Defence of Crossgar
DESCRIPTION: Thrashers prepare "not to leave a Protestant soul in Crossgar" on St Patrick's Day. A policeman encourages them and the peelers don't stop them. "Many a Thrasher that day was detained" by Orange shot. "We fought them and beat them an hundred to one"
AUTHOR: unknown
EARLIEST DATE: 1987 (Smyth/Bush/Long-OrangeLark)
KEYWORDS: violence Ireland patriotic political police
HISTORICAL REFERENCES:
Mar 17, 1849 - "Ribbon parades at Castlewellan and Crossgar were attacked by Orangemen, and at Crossgar a policeman and a young woman were killed" (source: Neil Jarman and Dominic Bryan, _From Riots to Rights; Nationalist Parades in the North of Ireland_ (1997),
FOUND IN:
REFERENCES (1 citation):
Smyth/Bush/Long-OrangeLark 13, "Defence of Crossgar" (1 text)
CROSS-REFERENCES:
cf. "The Seige of Carrick" (tune, according to Smyth/Bush/Long-OrangeLark)

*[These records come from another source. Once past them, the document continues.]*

/-- Its cost in the pools, its class's grant and its energy (R76, R79, R537); a job draws grant and energy step by step
(R87). -/
def charge (m : Mod) (c : Cmd) (cost : List Nat) : Mod :=
  let cls := classOf c.entry
  let op := opcodeOf c.entry
  let m := addBacklog (if isJob op then m else draw m cls (creditClass op cls) cost) cls cost
  { m with adm := { m.adm with seq := m.adm.seq + 1 } }

/-- A decision counted against the limits of the tick (R74). -/
def noteDec (m : Mod) (c : Cmd) : Mod := { m with adm := { m.adm with decs := c.chute.getD 4096 :: m.adm.decs } }

def admitCmd (m : Mod) (c : Cmd) (lvl : Nat) (cost : List Nat) : Mod :=
  let c' := pinCmd m c lvl cost
  let m := setCmd (charge m c cost) c'
  let m := if lvl = 0 then m else bump m chuP 0x74
  let m := readInputs true m ((if readAtFetch (opcodeOf c.entry) then [] else inputsOf m c.entry c.pl) ++ docInputs c.entry c.pl)
  startWork m c'

/-! One head. -/

/-- What deciding a head came to. -/
inductive Dec where
  | waits
  | deferred
  | decided
  deriving DecidableEq, Repr

/-- SHED (R80, R81). -/
def shed (m : Mod) (c : Cmd) (info : Nat) : Mod := bump (finishBad (noteDec m c) c 0x10 info) chuP 0x70

/-- What time, credit and room make of a well-formed head that its state admits: shed with its info, deferred with the
counter that shows it, or admitted at an effort level. -/
inductive Timed where
  | shed (info : Nat)
  | defers (counter : Option (Page × Nat))
  | admits (level : Nat)
  deriving DecidableEq, Repr

def timed (m : Mod) (c : Cmd) : Timed :=
  let cls := classOf c.entry
  if cls != 3 && c.dbTick + deadlineOf c.entry ≤ now m then .shed 0xFFFFFFFF
  else match levelFor m c with
  | none => .shed (predict m c c.entry cls)
  | some l => match deferral m c (costOf m c (reducedEntry c.entry l)) with
    | some k => .defers k
    | none => .admits l

/-- A deferral is counted (R83); one for want of credit shows in PWR_STAT. -/
def countDeferral (m : Mod) (c : Cmd) : Option (Page × Nat) → Mod
  | some (p, r) =>
    let short := p = chuP && r = 0x78 && !(lowerPaused m && 2 ≤ classOf c.entry)
    bump { m with pwr := { m.pwr with short := m.pwr.short || short } } p r
  | none => m

def decideTimed (m : Mod) (c : Cmd) : Mod × Dec :=
  match timed m c with
  | .shed info => (shed m c info, .decided)
  | .defers k => (countDeferral m c k, .deferred)
  | .admits l => (admitCmd (noteDec m c) c l (costOf m c (reducedEntry c.entry l)), .decided)

/-- A head with its inputs as they are read now. -/
def withInputs (m : Mod) (c : Cmd) : Cmd := { c with pl := headPayload m c }

/-- The admission decision for one chute head; an input leased to the host for writing is recalled first. -/
def decideHead (m : Mod) (c : Cmd) : Mod × Dec :=
  let c := withInputs m c
  if waitsFor m c then (m, .waits)
  else if inputLeased m c.entry c.pl then (recallInputs m c.entry c.pl, .deferred)
  else match headCheck m c with
  | some f => (finish (noteDec m c) c f, .decided)
  | none => decideTimed m c

/-! The arbiter (R74 to R78, R564). -/

/-- Whether admission acts in this tick. -/
def admissionOpen (m : Mod) : Bool :=
  m.inited && m.sys.rails && m.sys.rst = 0 && m.saf.state = 0 && m.adm.held ≤ now m && !testQuiet m &&
  (upto 4).any fun k => !isOut m (.pair k) && !(k ∈ m.sys.halted)

/-- The limits of R74, as R564 scales them. -/
def tickLimit (m : Mod) : Nat := 256 * pairsOk m / 4
def chuteLimit (m : Mod) : Nat := tickLimit m / 8

/-- A chute's head: the first command of its ring order that is not admitted (R69). -/
def chuteHead (m : Mod) (n : Nat) : Option Cmd := m.cmds.find? fun c => c.chute = some n && !c.admitted

/-- Every head: those of the chutes, and the requests of the fabric. -/
def heads (m : Mod) : List Cmd :=
  m.chutes.filterMap (fun c => chuteHead m c.no) ++ m.cmds.filter fun c => c.origin.isSome && !c.admitted

/-- A class's weight in force (R76, R95). -/
def weightOf (m : Mod) (cls : Nat) : Nat := max 1 (bits m.adm.weights.toNat (8 * (cls - 1)) 8)

/-- Whether BULK is below its floor of the window's capacity (R77). -/
def bulkShort (m : Mod) : Bool :=
  decide (m.adm.granted.getD 3 0 * 100 < capacity m * bits m.adm.reserve.toNat 8 8)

NOTES [93 words]: Smyth/Bush/Long-OrangeLark: "The Irish Constabulary, like the R.I.C. which superseded it, was largely composed of Roman Catholics."
Sir Robert Peel established the Royal Irish Constabulary in 1812 and its success led, in 1829, to the Metropolitan Police Act for London. Originally the term "Peeler" applied to the London constabulary. (source: Sir Robert "Bobby" Peel (1788-1850) at Historic UK site.)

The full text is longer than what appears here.